== Exercise instructions ==
Where the material below has a line containing "def packetWriters : List", start repeating exactly, and keep going through the line containing "refine List.mem_flatMap.mpr ⟨row, hrow, ?_⟩", with no other lines.

== Dataset content ==
/-- Settles O59: what FRAMED_EMIT packs passes FRAMED_IN's checks, and each field reads back its stored integer. -/
theorem framedRoundTrip : Obligations.FramedRoundTrip := by
  intro s r ts h hf hh hrf
  obtain ⟨t, p, hexec, emitted, hseq8, -, hlen, h0, h1, h2, h3, hts, hrpm, htps, hfot, hign, hmap, hbaro,
    hlambda, hoil, hbatt, hcoolant, hair, hfl, hfr, hbl, hbr⟩ := framedEmitPacksTheSnapshot s ts h hf
  obtain ⟨-, hout, -⟩ := emitted
  have counter : pktByte p 2 = t.tx.seq8 := by
    apply BitVec.eq_of_toNat_eq
    rw [h2, hseq8, toNat_succ8]
  have stamp : join32 (pktByte p 4) (pktByte p 5) (pktByte p 6) (pktByte p 7) = ts := by
    apply BitVec.eq_of_toNat_eq
    rw [join32_toNat, hts]
  have speed : pktWord p 8 = s.tx.snap.rpm := by
    apply BitVec.eq_of_toNat_eq
    exact_mod_cast hrpm.trans (quant_word s.tx.snap.rpm)
  have tenth : (0 : ℚ) < 1 / 10 := by norm_num
  have hundredth : (0 : ℚ) < 1 / 100 := by norm_num
  have thousandth : (0 : ℚ) < 1 / 1000 := by norm_num
  exact ⟨t, p, datagramAcceptedState p r, hexec, congrArg Output.packet hout,
    exec_framedIn_of_passes hh hrf (datagramFault_eq_none.mpr ⟨hlen, h0, h1, h3⟩), rfl, counter, stamp, speed,
    reconstructs_unpackS tenth htps, reconstructs_unpackS tenth hfot, reconstructs_unpackS tenth hign,
    reconstructs_unpackU hundredth hmap, reconstructs_unpackU hundredth hbaro,
    reconstructs_unpackU thousandth hlambda, reconstructs_unpackS tenth hoil,
    reconstructs_unpackS hundredth hbatt, reconstructs_unpackS tenth hcoolant, reconstructs_unpackS tenth hair,
    reconstructs_unpackU tenth hfl, reconstructs_unpackU tenth hfr, reconstructs_unpackU tenth hbl,
    reconstructs_unpackU tenth hbr⟩

end Sys2Proof.Machine

/-! ## Rounding ties that frames reach (R240) -/

namespace Sys2Proof.Machine

/-- The rows of the default table that write a field, of whatever message (R182 to R197). -/
def defaultWriters (f : Field) : List Descriptor :=
  (PE.all.flatMap (tableOf defaultFieldTable)).filter fun d => d.dest = some (.val f)

section Writers
variable {c : Params} {r : PE} {d : Payload}

/-- Under the default table and oil source a routine's rows are the table's (R199, R200). -/
theorem mem_default_of_mem_writingRowsOf (ht : c.fieldTable = defaultFieldTable)
    (ho : c.oilSource = defaultOilSource) {row : Descriptor} (h : row ∈ writingRowsOf c r) :
    row ∈ tableOf defaultFieldTable r := by
  have hrow : row ∈ rowsOf c r := (List.mem_filter.mp h).1
  rw [rowsOf, withOilRow, if_pos ho, ht] at hrow
  cases hv : c.variant <;> simp only [hv] at hrow
  · exact hrow
  · exact (List.mem_filter.mp hrow).1

/-- What a routine writes to a field is the value of a default row that names the field (R111, R145). -/
theorem exists_defaultWriter (ht : c.fieldTable = defaultFieldTable) (ho : c.oilSource = defaultOilSource)
    {f : Field} {v : ℚ} (h : Write.val f v ∈ routine c r d) :
    ∃ row ∈ defaultWriters f, valueOf c.oilCal d row = v := by
  obtain ⟨row, hrow, he⟩ := mem_routine.mp h
  obtain ⟨hdest, hv⟩ := evalRow_eq_val.mp he
  refine ⟨row, List.mem_filter.mpr ⟨?_, by simpa using hdest⟩, hv⟩
  exact List.mem_flatMap.mpr ⟨r, PE.mem_all r, mem_default_of_mem_writingRowsOf ht ho hrow⟩

end Writers

/-! ### When a quotient is a tie -/

/-- A fraction is a tie when twice its remainder is the divisor (R240). -/
theorem isTie_div_iff (a : ℤ) {n : ℕ} (hn : 0 < n) : IsTie ((a : ℚ) / n) ↔ 2 * (a % n) = n := by
  have hpos : (n : ℚ) ≠ 0 := by exact_mod_cast hn.ne'
  rw [IsTie, Int.fract_div_intCast_eq_div_intCast_mod, div_eq_div_iff hpos two_ne_zero, one_mul, mul_comm]
  exact_mod_cast Iff.rfl

/-- No integer is a tie. -/
theorem not_isTie_intCast (a : ℤ) : ¬ IsTie (a : ℚ) := by
  rw [IsTie, Int.fract_intCast]
  norm_num

/-- R240, battery voltage: hundredths in steps of a tenth. -/
theorem isTie_hundredths (a : ℤ) : IsTie ((a : ℚ) * (1 / 100) / (1 / 10)) ↔ a % 10 = 5 := by
  have quotient : (a : ℚ) * (1 / 100) / (1 / 10) = (a : ℚ) / (10 : ℕ) := by push_cast; ring
  rw [quotient, isTie_div_iff a (by decide)]
  omega

/-- R240, oil pressure: the transform of R157 makes quarters of a step. -/
theorem isTie_oil (a : ℤ) : IsTie (oil defaultOilCal a / (1 / 10)) ↔ a % 4 = 2 := by
  have quotient : oil defaultOilCal a / (1 / 10) = ((a - 500 : ℤ) : ℚ) / (4 : ℕ) := by
    rw [oil, if_neg (by simp [defaultOilCal])]
    simp only [defaultOilCal]
    push_cast
    ring
  rw [quotient, isTie_div_iff _ (by decide)]
  omega

/-- R240, manifold pressure: hundredths of kPa tie like battery voltage, while psi in kPa never do, as 172369 is
odd and no raw word reaches 125000. -/
theorem isTie_kpa {a : ℤ} (h₀ : 0 ≤ a) (h₁ : a ≤ 65535) (flag : Bool) :
    IsTie (kpa ((a : ℚ) * (1 / 100)) flag / (1 / 10)) ↔ flag = true ∧ a % 10 = 5 := by
  cases flag with
  | true => simpa [kpa] using isTie_hundredths a
  | false =>
    have quotient : kpa ((a : ℚ) * (1 / 100)) false / (1 / 10) = ((a * 172369 : ℤ) : ℚ) / (250000 : ℕ) := by
      simp only [kpa, Bool.false_eq_true, if_false]
      push_cast
      ring
    rw [quotient, isTie_div_iff _ (by decide)]
    have odd : 2 * (a * 172369 % 250000) ≠ 250000 := by omega
    simpa using odd

/-- R240, coolant temperature: tenths of °C are whole steps, and a tenth of °F is 5/9 of one. -/
theorem not_isTie_degc (a : ℤ) (flag : Bool) : ¬ IsTie (degc ((a : ℚ) * (1 / 10)) flag / (1 / 10)) := by
  cases flag with
  | true =>
    have quotient : degc ((a : ℚ) * (1 / 10)) true / (1 / 10) = a := by
      simp only [degc, if_true]
      ring
    rw [quotient]
    exact not_isTie_intCast a
  | false =>
    have quotient : degc ((a : ℚ) * (1 / 10)) false / (1 / 10) = (((a - 320) * 5 : ℤ) : ℚ) / (9 : ℕ) := by
      simp only [degc, Bool.false_eq_true, if_false]
      push_cast
      ring
    rw [quotient, isTie_div_iff _ (by decide)]
    omega

/-- R240, wheel speeds: fifths of a hertz in steps of a half. -/
theorem not_isTie_fifths (a : ℤ) : ¬ IsTie ((a : ℚ) * (1 / 5) / (1 / 2)) := by
  have quotient : (a : ℚ) * (1 / 5) / (1 / 2) = ((a * 2 : ℤ) : ℚ) / (5 : ℕ) := by push_cast; ring
  rw [quotient, isTie_div_iff _ (by decide)]
  omega

/-- A field whose row has the packet's own scale is a whole number of steps. -/
theorem not_isTie_same_scale (a : ℤ) {s : ℚ} (hs : s ≠ 0) : ¬ IsTie ((a : ℚ) * s / s) := by
  rw [mul_div_cancel_right₀ _ hs]
  exact not_isTie_intCast a

/-- The rows of the packet, each with the default rows that write its field. -/
def packetWriters : List (PackRow × Descriptor) :=
  packetLayout.flatMap fun row =>
    match row.source with
    | .rpm => []
    | .val f => (defaultWriters f).map fun writer => (row, writer)

theorem mem_packetWriters {row : PackRow} (hrow : row ∈ packetLayout) {f : Field} (hf : row.source = .val f)
    {writer : Descriptor} (hw : writer ∈ defaultWriters f) : (row, writer) ∈ packetWriters := by
  refine List.mem_flatMap.mpr ⟨row, hrow, ?_⟩
  simpa only [hf] using List.mem_map_of_mem (f := fun writer => (row, writer)) hw

/-- Written out: PE1, PE2, PE3, PE5, PE6 and PE9 write what the packet carries, `lambda` twice. -/
theorem packetWriters_eq : packetWriters =
    [(⟨.val .mapKpa, 1 / 10, .u16⟩, rowKpa 2 (1 / 100) 6 .mapKpa),
     (⟨.val .tpsPct, 1 / 10, .u16⟩, rowS 2 (1 / 10) .tpsPct),
     (⟨.val .oilPsi, 1 / 10, .i16⟩, rowOil 0),
     (⟨.val .coolantC, 1 / 10, .i16⟩, rowDegc 4 (1 / 10) 6 .coolantC),
     (⟨.val .lambda, 1 / 100, .u8⟩, rowU 4 (1 / 100) .lambda),
     (⟨.val .lambda, 1 / 100, .u8⟩, rowU 0 (1 / 100) .lambda),
     (⟨.val .battV, 1 / 10, .u8⟩, rowS 0 (1 / 100) .battV),
     (⟨.val .wsFlHz, 1 / 2, .u16⟩, rowU 0 (1 / 5) .wsFlHz),
     (⟨.val .wsFrHz, 1 / 2, .u16⟩, rowU 2 (1 / 5) .wsFrHz),
     (⟨.val .wsBlHz, 1 / 2, .u16⟩, rowU 4 (1 / 5) .wsBlHz),
     (⟨.val .wsBrHz, 1 / 2, .u16⟩, rowU 6 (1 / 5) .wsBrHz)] := rfl

/-- The flag of a payload byte is odd or even (R154). -/
theorem flagBit_iff (d : Payload) (k : Nat) : flagBit d k = true ↔ (byteAt d k).toNat % 2 = 1 := by
  rw [flagBit, getLsbD_iff_toNat, pow_zero, Nat.div_one]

== Answer box ==
def packetWriters : List (PackRow × Descriptor) :=
  packetLayout.flatMap fun row =>
    match row.source with
    | .rpm => []
    | .val f => (defaultWriters f).map fun writer => (row, writer)

theorem mem_packetWriters {row : PackRow} (hrow : row ∈ packetLayout) {f : Field} (hf : row.source = .val f)
    {writer : Descriptor} (hw : writer ∈ defaultWriters f) : (row, writer) ∈ packetWriters := by
  refine List.mem_flatMap.mpr ⟨row, hrow, ?_⟩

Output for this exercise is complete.